The US has 35% of the world’s billionaires. The second most billionaires per 10 million people ranks it #2 behind Hong Kong. The US has 13.2 per 10M versus 6.4 for Germany. It is not technology at play here. Of the Forbes 400 richest Americans only 11% are in technology. The question is why are there so many more billionaires in the US or Hong King than say Germany? I don’t think its tax rates either, because a lot of this wealth is equity. Now I know I am looking at wealth, and not income. But there are parallels. Could it be equity income through stock option – which are highly leveraged?
i hate to say this here, but the income inequality has nothing to do with “high skills” or “talent.” Except of course for baseball players and rock stars.
We pay some “skills” more than others because we have a moral conviction that some skills are “worth” more than others. And another moral faith that “low skill” people are worth less.
But the time and life of ordinary people (low skill) is worth just as much , or more, than that of “high skill” in the same way water is worth more than gold. We pay less for it because there is more of it, and we can get away with paying less because we can always find someone who will do it for less… because they are starving.

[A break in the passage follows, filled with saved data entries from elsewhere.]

-- ==== Sys2Proof/Machine/Platform.lean ====
section
/-! DEFINITION. A platform of several sender instances (60_exceptions.md R156, 20_memory.md R58): each is a machine of its
own, with its own registers, lifecycle, resource, history, responses and callers; they share nothing. -/

namespace Sys2Proof.Machine

/-- The instances of a platform. No command sees an index. -/
structure Platform where
  senders : List State
  deriving DecidableEq, Repr

/-- A platform of `n + 1` instances at power-on: `N_INSTANCES` is a model argument, at least 1 (R5, R172). -/
def Platform.powerOn (n : Nat) : Platform := { senders := List.replicate (n + 1) State.powerOn }

/-- Instance `k` takes one step. Where the platform has no instance `k` nothing happens. -/
def stepSender (k : Nat) (p : Platform) : Host.Outcome Platform Fault Refusal :=
  match p.senders[k]? with
  | none => .next p
  | some s =>
    match step s with
    | .next s' => .next { senders := p.senders.set k s' }
    | .fault r => .fault r
    | .refused r => .refused r

end Sys2Proof.Machine
end

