/-- R29, R181: a program presented by one caller is executed in list order, one command a step.
Rests on the spec's decision D2 (log 21). -/
def Obligations.ProgramRunsInListOrder : Prop :=
  ∀ (s : State) (rs : List Request),
    core.run rs.length (s.withProgram rs) = runAll rs { s with callers := [[]], schedule := [] }

/-! ## The packet -/

/-- R90: the frame check. -/
def Obligations.FrameCheckIsLengthAndByteRange : Prop :=
  (∀ f : Frame, validFrame f = true ↔
    f.length ≤ 65535 ∧ ∀ (i : Nat) (v : Int), f[i]? = some v → 0 ≤ v ∧ v ≤ 255) ∧ validFrame [] = true

/-- R92 against R60: the bytes written one by one are the wire format's table. -/
def Obligations.ArtdmxIsTheWireFormat : Prop :=
  ∀ (seq phys : Byte) (u : Half) (f : Frame), artdmx seq phys u f = wirePacket seq phys u.toNat f

/-- R42: after the five steps of R92 the packet buffer holds exactly the offsets 0 .. 17+L. That they are listed once each
and in rising order is the buffer's canonical form (log 17), whatever the order of the writes. -/
def Obligations.PacketBufferOffsetsAreZeroToLast : Prop :=
  ∀ (seq phys : Byte) (u : Half) (f : Frame),
    (artdmxPkt seq phys u f).map Prod.fst = List.range (18 + f.length)

/-- R61, R62, R63, R91: the 12 header bytes, in every packet. The ASCII values are the spec's general knowledge (log 8). -/
def Obligations.EveryPacketBeginsWithTheHeader : Prop :=
  ∀ (seq phys : Byte) (u : Half) (f : Frame),
    (artdmx seq phys u f).take 12 =
      [0x41#8, 0x72#8, 0x74#8, 0x2D#8, 0x4E#8, 0x65#8, 0x74#8, 0x00#8, 0x00#8, 0x50#8, 0x00#8, 0x0E#8]

/-- R64, R65: the encoder writes the two bytes it is given at offsets 12 and 13, and what SEND adds to `H` has 0 there. -/
def Obligations.SequenceAndPhysicalBytes : Prop :=
  (∀ (seq phys : Byte) (u : Half) (f : Frame),
    (artdmx seq phys u f)[12]? = some seq ∧ (artdmx seq phys u f)[13]? = some phys) ∧
    ∀ (s t : State) (f : Frame) (e : Event), exec (.send f) s = .next t → t.history = s.history ++ [e] →
      e.bytes[12]? = some 0#8 ∧ e.bytes[13]? = some 0#8

/-- R66: the universe, low byte first, and how a reader recovers it. -/
def Obligations.UniverseBytesAreLowByteFirst : Prop :=
  ∀ (seq phys : Byte) (u : Half) (f : Frame), ∃ b14 b15 : Byte,
    (artdmx seq phys u f)[14]? = some b14 ∧ (artdmx seq phys u f)[15]? = some b15 ∧
      b14.toNat = u.toNat &&& 0xFF ∧ b15.toNat = (u.toNat >>> 8) &&& 0xFF ∧
      b14 = u.extractLsb' 0 8 ∧ b15 = u.extractLsb' 8 8 ∧ u.toNat = b14.toNat + 256 * b15.toNat

/-- R67: the length, high byte first, and how a reader recovers it. -/
def Obligations.LengthBytesAreHighByteFirst : Prop :=
  ∀ (seq phys : Byte) (u : Half) (f : Frame), f.length ≤ 65535 → ∃ b16 b17 : Byte,
    (artdmx seq phys u f)[16]? = some b16 ∧ (artdmx seq phys u f)[17]? = some b17 ∧
      b16.toNat = f.length / 256 ∧ b17.toNat = f.length % 256 ∧
      b16 = (BitVec.ofNat 16 f.length).extractLsb' 8 8 ∧ b17 = (BitVec.ofNat 16 f.length).extractLsb' 0 8 ∧
      f.length = 256 * b16.toNat + b17.toNat
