-- ==== Sys2Proof/Laws/Packet.lean ====
section
/-! SUPPORT. The laws of the packet buffer: every write keeps its canonical form, a read after a write, and the layout
that the five steps of R92 leave. -/

namespace Sys2Proof.Machine

theorem mem_memWrite {p : Pkt} {k : Nat} {v : Byte} {c : Host.Cell} (h : c ∈ memWrite p k v) :
    c = (k, v) ∨ c ∈ p := by
  induction p with
  | nil => simpa [memWrite] using h
  | cons c0 p ih =>
    obtain ⟨a, b⟩ := c0
    simp only [memWrite] at h
    split at h
    · simpa using h
    · split at h
      · rcases List.mem_cons.mp h with h | h <;> simp [h]
      · rcases List.mem_cons.mp h with h | h
        · simp [h]
        · rcases ih h with h | h <;> simp [h]

/-- A write keeps the canonical form. -/
theorem memWrite_wf {p : Pkt} (k : Nat) (v : Byte) (h : pktWf p) : pktWf (memWrite p k v) := by
  induction p with
  | nil => exact List.pairwise_singleton _ _
  | cons c p ih =>
    obtain ⟨a, b⟩ := c
    simp only [pktWf, List.map_cons, List.pairwise_cons, List.mem_map, forall_exists_index, and_imp,
      forall_apply_eq_imp_iff₂] at h
    obtain ⟨hlt, hp⟩ := h
    simp only [memWrite]
    split
    · rename_i hk
      simp only [pktWf, List.map_cons, List.pairwise_cons, List.mem_cons, List.mem_map]
      refine ⟨?_, ?_, hp⟩
      · rintro x (rfl | ⟨c, hc, rfl⟩)
        · exact hk
        · exact Nat.lt_trans hk (hlt c hc)
      · rintro x ⟨c, hc, rfl⟩
        exact hlt c hc
    · split
      · rename_i hk
        subst hk
        simp only [pktWf, List.map_cons, List.pairwise_cons, List.mem_map]
        refine ⟨?_, hp⟩
        rintro x ⟨c, hc, rfl⟩
        exact hlt c hc
      · rename_i h1 h2
        simp only [pktWf, List.map_cons, List.pairwise_cons, List.mem_map]
        refine ⟨?_, ih hp⟩
        rintro x ⟨c, hc, rfl⟩
        rcases mem_memWrite hc with rfl | hc
        · simp only; omega
        · exact hlt c hc

/-- A read after a write: the byte written, at its own offset; what was there before, anywhere else. -/
theorem pktRead_memWrite {p : Pkt} (h : pktWf p) (k j : Nat) (v : Byte) :
    pktRead (memWrite p k v) j = if j = k then some v else pktRead p j := by
  induction p with
  | nil => simp [memWrite, pktRead]
  | cons c p ih =>
    obtain ⟨a, b⟩ := c
    have hp : pktWf p := (List.pairwise_cons.mp h).2
    simp only [memWrite]
    split
    · simp [pktRead]
    · split
      · rename_i hk
        subst hk
        simp only [pktRead]
        split <;> rfl
      · rename_i h1 h2
        simp only [pktRead, ih hp]
        by_cases hja : j = a
        · subst hja
          simp [Ne.symm h2]
        · simp [hja]

/-- A write past everything written so far lands at the end. -/
theorem memWrite_append {p : Pkt} {k : Nat} {v : Byte} (h : ∀ c ∈ p, c.1 < k) : memWrite p k v = p ++ [(k, v)] := by
  induction p with
  | nil => rfl
  | cons c p ih =>
    obtain ⟨a, b⟩ := c
    have ha : a < k := h (a, b) (by simp)
    simp only [memWrite]
    rw [if_neg (by omega), if_neg (by omega), ih (fun c hc => h c (by simp [hc]))]
    rfl

theorem writeBytes_wf (vs : List Byte) (k : Nat) {p : Pkt} (h : pktWf p) : pktWf (writeBytes vs k p) := by
  induction vs generalizing k p with
  | nil => exact h
  | cons v vs ih => exact ih (k + 1) (memWrite_wf k v h)

theorem copyFrame_wf (f : Frame) (n i : Nat) {p : Pkt} (h : pktWf p) : pktWf (copyFrame f n i p) := by
  induction n generalizing i p with
  | zero => exact h
  | succ n ih =>
    simp only [copyFrame]
    split
    · exact ih _ (memWrite_wf _ _ h)
    · exact ih _ h

theorem writeFixed_wf (seq phys : Byte) (u : Half) (len : Nat) : pktWf (writeFixed seq phys u len) := by
  unfold writeFixed
  exact memWrite_wf _ _ (memWrite_wf _ _ (memWrite_wf _ _ (memWrite_wf _ _ (memWrite_wf _ _ (memWrite_wf _ _
    (writeBytes_wf _ _ List.Pairwise.nil))))))

/-- PKT is in canonical form when the packet leaves the block. -/
theorem artdmxPkt_wf (seq phys : Byte) (u : Half) (f : Frame) : pktWf (artdmxPkt seq phys u f) :=
  copyFrame_wf f _ 0 (writeFixed_wf seq phys u f.length)

/-- The fixed part, byte by byte. -/
theorem writeFixed_bytes (seq phys : Byte) (u : Half) (len : Nat) :
    pktBytes (writeFixed seq phys u len) =
      header ++ [seq, phys, lowByte u, highByte u, lengthHigh len, lengthLow len] := rfl

theorem writeFixed_offsets (seq phys : Byte) (u : Half) (len : Nat) :
    ∀ c ∈ writeFixed seq phys u len, c.1 < 18 := by
  have h : (writeFixed seq phys u len).map Prod.fst = List.range 18 := rfl
  intro c hc
  have : c.1 ∈ (writeFixed seq phys u len).map Prod.fst := List.mem_map_of_mem hc
  rw [h] at this
  simpa using this

/-- Copying the rest of a frame appends its bytes, in order. -/
theorem copyFrame_bytes (f : Frame) (n i : Nat) (p : Pkt) (hn : i + n = f.length)
    (hp : ∀ c ∈ p, c.1 < Config.fixedLen + i) :
    pktBytes (copyFrame f n i p) = pktBytes p ++ (f.drop i).map byteOfInt := by
  induction n generalizing i p with
  | zero =>
    have : f.drop i = [] := List.drop_eq_nil_of_le (by omega)
    simp [copyFrame, this]
  | succ n ih =>
    have hi : i < f.length := by omega
    have hr : memRead f i = some f[i] := by simp [memRead, hi]
    simp only [copyFrame, hr]
    rw [ih (i + 1) _ (by omega)]
    · rw [memWrite_append hp, List.drop_eq_getElem_cons hi, List.map_cons]
      simp only [pktBytes, List.map_append, List.map_cons, List.map_nil, List.append_assoc, List.cons_append,
        List.nil_append]
    · intro c hc
      rcases mem_memWrite hc with rfl | hc
      · simp only; omega
      · have := hp c hc; omega

/-- The whole packet: the fixed part, then the frame. -/
theorem artdmx_eq (seq phys : Byte) (u : Half) (f : Frame) :
    artdmx seq phys u f =
      header ++ [seq, phys, lowByte u, highByte u, lengthHigh f.length, lengthLow f.length] ++ f.map byteOfInt := by
  unfold artdmx artdmxPkt
  rw [copyFrame_bytes f f.length 0 _ (by simp) (writeFixed_offsets seq phys u f.length), writeFixed_bytes]
  simp

theorem validFrame_iff (f : Frame) : validFrame f = true ↔ f.length ≤ 65535 ∧ ∀ v ∈ f, 0 ≤ v ∧ v ≤ 255 := by
  rw [validFrame, Bool.and_eq_true, decide_eq_true_eq, List.all_eq_true]
  simp only [byteInRange, Bool.and_eq_true, decide_eq_true_eq, Config.maxFrameLen]

end Sys2Proof.Machine
end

It’s a matter of political power, culture, psychology, even “economic” power which is another way of saying the same thing.

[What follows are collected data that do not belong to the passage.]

theorem State.OnlySendsSince.trans {s t u : State} (hst : s.OnlySendsSince t) (htu : t.OnlySendsSince u) :
    s.OnlySendsSince u := by
  obtain ⟨sent, hsent, hevents⟩ := hst
  obtain ⟨sent', hsent', hevents'⟩ := htu
  exact ⟨sent ++ sent', by rw [hsent', hsent, List.append_assoc], List.forall_mem_append.mpr ⟨hevents, hevents'⟩⟩

theorem exec_onlySendsSince {i : Instr} {s t : State} (h : exec i s = .next t) : s.OnlySendsSince t := by
  obtain ⟨-, -, -, -, -, hhist⟩ | ⟨r, rfl⟩ := exec_registers h
  · exact .of_history_eq hhist
  · obtain hhist | ⟨frame, -, hhist⟩ := okWrites_history i s
    · exact .of_history_eq hhist
    · exact ⟨[sendEvent s frame], hhist, List.forall_mem_singleton.mpr ⟨s, frame, rfl⟩⟩

theorem step_onlySendsSince {s t : State} (h : step s = .next t) : s.OnlySendsSince t := by
  have hturn : s.OnlySendsSince (takeTurn s) := .of_history_eq (takeTurn_history s)
  obtain ⟨-, hs⟩ | ⟨r, e, -, -, hs⟩ | ⟨r, i, -, -, hs⟩ := step_cases s <;> rw [hs] at h
  · cases h
    exact hturn
  · cases h
    exact hturn.trans (.of_history_eq (State.markRefused_history _))
  · exact hturn.trans (.trans (.of_history_eq (State.setAnswer_history _ _)) (exec_onlySendsSince h))

theorem run_onlySendsSince {n : Nat} {s t : State}
    (h : core.run n s = (.next t : Host.Outcome State Fault Refusal)) : s.OnlySendsSince t :=
  run_induction (fun _ _ hu hstep => hu.trans (step_onlySendsSince hstep)) n s t (.of_history_eq rfl) h

theorem hardZero_eq (y z : HardZero) : y = z := by
  cases y
  cases z
  rfl

/-- Settles O36: what the run added is events of SENDs, whose packets are built from the two hardwired registers. -/
theorem sequenceByteIsNeverIncremented : Obligations.SequenceByteIsNeverIncremented := by
  intro n s t h
  refine ⟨hardZero_value s.seq, hardZero_value t.seq, hardZero_eq t.seq s.seq, ?_⟩
  obtain ⟨sent, hsent, hevents⟩ := run_onlySendsSince h
  rw [hsent, List.drop_left]
  intro e he
  obtain ⟨u, frame, rfl⟩ := hevents e he
  simp only [sendEvent, hardZero_value, artdmx_seq, artdmx_phys, and_self]

end Sys2Proof.Machine
end

section
/-! Errors (60_exceptions.md R140, R145, R146): no step stops, an error status comes alone, and each command returns only
the statuses of its row of R140's table. -/

namespace Sys2Proof.Machine

/-- Settles O8: whatever is presented, decoded or not, leads to a next state. -/
theorem noStepEverStops : Obligations.NoStepEverStops := step_goes_on

/-- The one response that a state has more than another is the one just recorded. -/
theorem eq_of_respond_responses {s u : State} {q r : Response} (hkeep : u.responses = s.responses)
    (h : (u.respond q).responses = s.responses ++ [r]) : q = r := by
  simpa [hkeep] using h

/-- A refusal records no response (R145). -/
theorem markRefused_responses_ne (s : State) (r : Response) : s.markRefused.responses ≠ s.responses ++ [r] := by
  simp

/-- Settles O41: a refusal has no response and a completion has status OK, so an error status is that of a raise. -/
theorem errorsArePrecise : Obligations.ErrorsArePrecise := by
  intro i s t r h hr herror
  cases endsIn_of_exec h with
  | refused => exact absurd hr (markRefused_responses_ne s r)
  | raised =>
    obtain rfl := eq_of_respond_responses rfl hr
    exact ⟨rfl, rfl⟩
  | completed =>
    obtain rfl := eq_of_respond_responses (okWrites_responses i s) hr
    exact absurd rfl herror

/-- The statuses that the table of R140 gives a command. -/
@[simp] def statuses : Instr → List Status
  | .create _ _ _ => [.ok, .invalidUniverse, .transportFailure]
  | .configure _ _ _ => [.ok, .invalidUniverse, .senderClosed]
  | .setUniverse _ => [.ok, .invalidUniverse, .senderClosed]
  | .send _ => [.ok, .invalidChannelFrame, .senderClosed, .transportFailure]
  | .close => [.ok, .senderClosed]
  | .encode _ _ _ _ => [.ok, .invalidChannelFrame]

/-- Any response that an outcome adds to those of `s` has one of the listed statuses. -/
def RespondsWith (allowed : List Status) (s : State) (o : Host.Outcome State Fault Refusal) : Prop :=
  ∀ (t : State) (r : Response), o = .next t → t.responses = s.responses ++ [r] → r.status ∈ allowed

section
variable {allowed : List Status} {s u : State} {o : Host.Outcome State Fault Refusal}

theorem RespondsWith.of_refused (h : o = .next s.markRefused) : RespondsWith allowed s o := by
  intro t r ht hr
  cases h.symm.trans ht
  exact absurd hr (markRefused_responses_ne s r)

theorem RespondsWith.of_respond {e : Status} {bytes : List Byte}
    (h : o = .next (u.respond { status := e, data := bytes })) (hkeep : u.responses = s.responses)
    (he : e ∈ allowed) : RespondsWith allowed s o := by
  intro t r ht hr
  cases h.symm.trans ht
  obtain rfl := eq_of_respond_responses hkeep hr
  exact he

end

theorem exec_respondsWith (i : Instr) (s : State) : RespondsWith (statuses i) s (exec i s) := by
  have hkeep : (okWrites i s).responses = s.responses := okWrites_responses i s
  cases i with
  | create host port univ =>
    obtain ⟨-, h⟩ | ⟨-, -, h⟩ | ⟨-, -, h⟩ := execCreate_cases host port univ s
    · exact .of_respond h rfl (by simp)
    · exact .of_respond h rfl (by simp)
    · exact .of_respond h hkeep (by simp)
  | configure host port univ =>
    obtain ⟨-, h⟩ | ⟨-, h⟩ | ⟨-, -, h⟩ | ⟨-, -, h⟩ := execConfigure_cases host port univ s
    · exact .of_refused h
    · exact .of_respond h rfl (by simp)
    · exact .of_respond h rfl (by simp)
    · exact .of_respond h hkeep (by simp)
  | setUniverse univ =>
    obtain ⟨-, h⟩ | ⟨-, h⟩ | ⟨-, -, h⟩ | ⟨-, -, h⟩ := execSetUniverse_cases univ s
    · exact .of_refused h
    · exact .of_respond h rfl (by simp)
    · exact .of_respond h rfl (by simp)
    · exact .of_respond h hkeep (by simp)
  | send frame =>
    obtain ⟨-, h⟩ | ⟨-, h⟩ | ⟨-, -, h⟩ | ⟨-, -, -, h⟩ | ⟨-, -, -, h⟩ := execSend_cases frame s
    · exact .of_refused h
    · exact .of_respond h rfl (by simp)
    · exact .of_respond h rfl (by simp)
    · exact .of_respond h rfl (by simp)
    · exact .of_respond h hkeep (by simp)
  | close =>
    obtain ⟨-, h⟩ | ⟨-, h⟩ | ⟨-, h⟩ := execClose_cases s
    · exact .of_refused h
    · exact .of_respond h rfl (by simp)
    · exact .of_respond h hkeep (by simp)
  | encode seq phys univ frame =>
    obtain ⟨-, h⟩ | ⟨-, h⟩ := execEncode_cases seq phys univ frame s
    · exact .of_respond h rfl (by simp)
    · exact .of_respond h hkeep (by simp)

/-- Settles O43: the command's answers, held against its row of the table. -/
theorem statusesOfEachCommand : Obligations.StatusesOfEachCommand := by
  intro i s t r h hr
  have hstatus : r.status ∈ statuses i := exec_respondsWith i s t r h hr
  cases i <;> simpa using hstatus

end Sys2Proof.Machine
end

section
/-! The invariant of every reachable state (70_reset_and_hazards.md R174): each update keeps it, under what that update
needs, so each command keeps it (30_encoding.md R76, 41_sender.md R117) and so does every step. -/

namespace Sys2Proof.Machine

/-- The packet of a valid frame is one the reference decoder takes (R80), and its Sequence and Physical bytes are 0. -/
theorem senderPacket_sendEvent {f : Frame} (hframe : validFrame f = true) (s : State) :
    senderPacket (sendEvent s f).bytes = true := by
  rw [senderPacket, sendEvent, referenceDecoderRecoversTheInputs _ _ _ f hframe]
  simp

theorem responseWf_noData (e : Status) : responseWf { status := e, data := [] } = true := by
  cases e <;> rfl

theorem responseWf_packet {f : Frame} (hframe : validFrame f = true) (seq phys : Byte) (u : Half) :
    responseWf { status := .ok, data := artdmx seq phys u f } = true := by
  simp [responseWf, referenceDecoderRecoversTheInputs seq phys u f hframe]

section
variable {s : State} (hs : s.Inv)
include hs

theorem inv_respond {r : Response} (hr : responseWf r = true) : (s.respond r).Inv := by
  obtain ⟨hxport, hhistory, hresponses⟩ := hs
  exact ⟨hxport, hhistory, List.forall_mem_append.mpr ⟨hresponses, List.forall_mem_singleton.mpr hr⟩⟩

theorem inv_appendEvent {e : Event} (he : senderPacket e.bytes = true) : (s.appendEvent e).Inv := by
  obtain ⟨hxport, hhistory, hresponses⟩ := hs
  exact ⟨hxport, List.forall_mem_append.mpr ⟨hhistory, List.forall_mem_singleton.mpr he⟩, hresponses⟩

/-- CREATE leaves the sender open with its resource held, whatever it finds (R112). -/
theorem inv_newSender (host : Option HostName) (port : Option Half) (univ : Option Int) :
    (s.newSender host port univ).Inv := by
  obtain ⟨-, hhistory, hresponses⟩ := hs
  rw [State.newSender_eq]
  exact ⟨iff_of_true rfl rfl, hhistory, hresponses⟩

/-- CLOSE leaves the sender closed with its resource released (R116). -/
theorem inv_closeSender : s.closeSender.Inv := by
  obtain ⟨-, hhistory, hresponses⟩ := hs
  exact ⟨iff_of_false nofun nofun, hhistory, hresponses⟩

theorem inv_takeTurn : (takeTurn s).Inv := by
  rw [takeTurn_eq]
  exact hs

end

/-- An outcome that goes on, to a state of the invariant. -/
def GoesOnInInv (o : Host.Outcome State Fault Refusal) : Prop := ∃ t, o = .next t ∧ t.Inv

section
variable {s : State} {o : Host.Outcome State Fault Refusal}

theorem goesOnInInv_complete (hs : s.Inv) {bytes : List Byte}
    (hr : responseWf { status := .ok, data := bytes } = true) : GoesOnInInv (complete s bytes) :=
  ⟨_, rfl, inv_respond hs hr⟩

theorem goesOnInInv_raise (hs : s.Inv) (e : Status) : GoesOnInInv (raise s e) :=
  ⟨_, rfl, inv_respond hs (responseWf_noData e)⟩

theorem goesOnInInv_gate (hs : s.Inv) (h : GoesOnInInv o) : GoesOnInInv (gate s o) := by
  cases hl : s.life with
  | absent => rw [gate_absent hl]; exact ⟨_, rfl, hs⟩
  | opened => rw [gate_opened hl]; exact h
  | closed => rw [gate_closed hl]; exact goesOnInInv_raise hs .senderClosed

theorem goesOnInInv_check (hs : s.Inv) {check : Bool} {e : Status} (h : check = true → GoesOnInInv o) :
    GoesOnInInv (if check then o else raise s e) := by
  cases check with
  | true => exact h rfl
  | false => exact goesOnInInv_raise hs e

theorem goesOnInInv_draw (hs : s.Inv) (a : Answer) (h : GoesOnInInv o) :
    GoesOnInInv (match a with | .ok => o | .fail => raise s .transportFailure) := by
  cases a with
  | ok => exact h
  | fail => exact goesOnInInv_raise hs .transportFailure

end

/-- SEND and ENCODE build a packet of a frame that passed the check only; the other commands build none. -/
theorem exec_goesOnInInv (i : Instr) {s : State} (hs : s.Inv) : GoesOnInInv (exec i s) := by
  have hnone : responseWf { status := .ok, data := [] } = true := responseWf_noData .ok
  cases i with
  | create host port univ =>
    exact goesOnInInv_check hs fun _ =>
      goesOnInInv_draw hs _ (goesOnInInv_complete (inv_newSender hs host port univ) hnone)
  | configure host port univ =>
    have hwritten : (s.reconfigured host port univ).Inv := hs
    exact goesOnInInv_gate hs (goesOnInInv_check hs fun _ => goesOnInInv_complete hwritten hnone)
  | setUniverse univ =>
    have hwritten : (s.setUniv (halfOfInt univ)).Inv := hs
    exact goesOnInInv_gate hs (goesOnInInv_check hs fun _ => goesOnInInv_complete hwritten hnone)
  | send frame =>
    refine goesOnInInv_gate hs (goesOnInInv_check hs fun hframe => goesOnInInv_draw hs _ ?_)
    exact goesOnInInv_complete (inv_appendEvent hs (senderPacket_sendEvent hframe s)) hnone
  | close => exact goesOnInInv_gate hs (goesOnInInv_complete (inv_closeSender hs) hnone)
  | encode seq phys univ frame =>
    exact goesOnInInv_check hs fun hframe => goesOnInInv_complete hs (responseWf_packet hframe seq phys univ)

/-- Settles O48: the turn and the draw of an answer write nothing the invariant reads, a refusal sets the mark alone, and
every command keeps the invariant. -/
theorem everyStepKeepsTheInvariant : Obligations.EveryStepKeepsTheInvariant := by
  intro s t hs hstep
  have hturn : (takeTurn s).Inv := inv_takeTurn hs
  obtain ⟨-, h⟩ | ⟨r, e, -, -, h⟩ | ⟨r, i, -, -, h⟩ := step_cases s
  · cases h.symm.trans hstep
    exact hturn
  · cases h.symm.trans hstep
    exact hturn
  · obtain ⟨u, hu, hinv⟩ := exec_goesOnInInv i (s := (takeTurn s).setAnswer r.answer) hturn
    cases (h.trans hu).symm.trans hstep
    exact hinv

/-- Settles O49: at reset the sender is open with its resource held, at power-on it is neither, and both lists are
empty. -/
theorem invariantAtResetAndPowerOn : Obligations.InvariantAtResetAndPowerOn :=
  ⟨⟨iff_of_true rfl rfl, nofun, nofun⟩, ⟨iff_of_false nofun nofun, nofun, nofun⟩⟩

/-- Settles O50: the values of R172 as the definition gives them. -/
theorem powerOnStateIsAbsent : Obligations.PowerOnStateIsAbsent :=
  ⟨rfl, hardZero_value _, hardZero_value _, rfl, rfl, rfl⟩

/-- Settles O51: the values of R171 as the definition gives them. -/
theorem resetStateIsOpenWithDefaults : Obligations.ResetStateIsOpenWithDefaults :=
  ⟨rfl, rfl, rfl, rfl, rfl, hardZero_value _, hardZero_value _, rfl, rfl, rfl, rfl⟩

end Sys2Proof.Machine
end

section
/-! The step with no command to take (70_reset_and_hazards.md R170, log 5): only a turn can pass. -/

namespace Sys2Proof.Machine

theorem step_of_nextRequest_none {s : State} (h : nextRequest s = none) : step s = .next (takeTurn s) := by
  rw [step, h]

Having tried both, I am not altogether sure the “skills and talent” needed to be a college professor, say, is that much greater than that needed to be a farm hand.
or certainly any more useful.
i keep trying to make this point because as long as we are hammering at “inequality” and proposing to fix it with “taxes” we are playing into the hands of the criminals who are profiting from their control of the government.
enforcing laws against theft would be more useful than taxing the high earnings of thieves.
and frankly, what i see of the academic left, they fully embrace the idea of inequality of persons, and their idea of “raise taxes” starts at the guy who is making more than they are.
And I would add Coberly, raising taxes and implementing austerity through sequesters will increase inequality. Lastly, just because you raise taxes does not man it is automatically redistributed to anyone else.
If you want to fix inequality raise the min wage, and increase/direct government expenditures toward the lower income groups.
There are lots of good policies to reduce inequality, but as Coberly points out, as long as government is dominated by people opposed to such policies, they’re not going to happen. Several recent books on the middle class argue that politics has to start with overturning Citizens United and corporate personhood. Jeff Faux’s “The Servant Economy” is a good example of this, presenting a depressing but frighteningly plausible view of what will happen if we don’t fix things.
In order for the toadies in DC to do the right thing, including passing legislation that is bullet proof against the Citizens United crowd, there will have to be enough people energized enough to get out in the streets. That’s what it has always taken. But with the bulk of the American public anesthetized by various entertainments, or being kept busy working two and three jobs just to make the rent, it’s doubtful many will find the time or inclination to educate themselves on what’s really going on, and what they need to do to change it.
sure -can- help cause it, but then systems are not monocausal so I’ll add the shift from fewer to greater proportion/ no.. of unproductive workers who- on avg.- are paid less.
=======Sandi Campbell,
Sure enough — but think of combinations of ‘in the street’ and hacking — well beyond the old ‘foco’ method[s] but, to xtent, incorporating those.
[corrected typo]
I’ll add the shift from fewer to greater proportion of the no.. of unproductive workers who- on avg.- are paid less.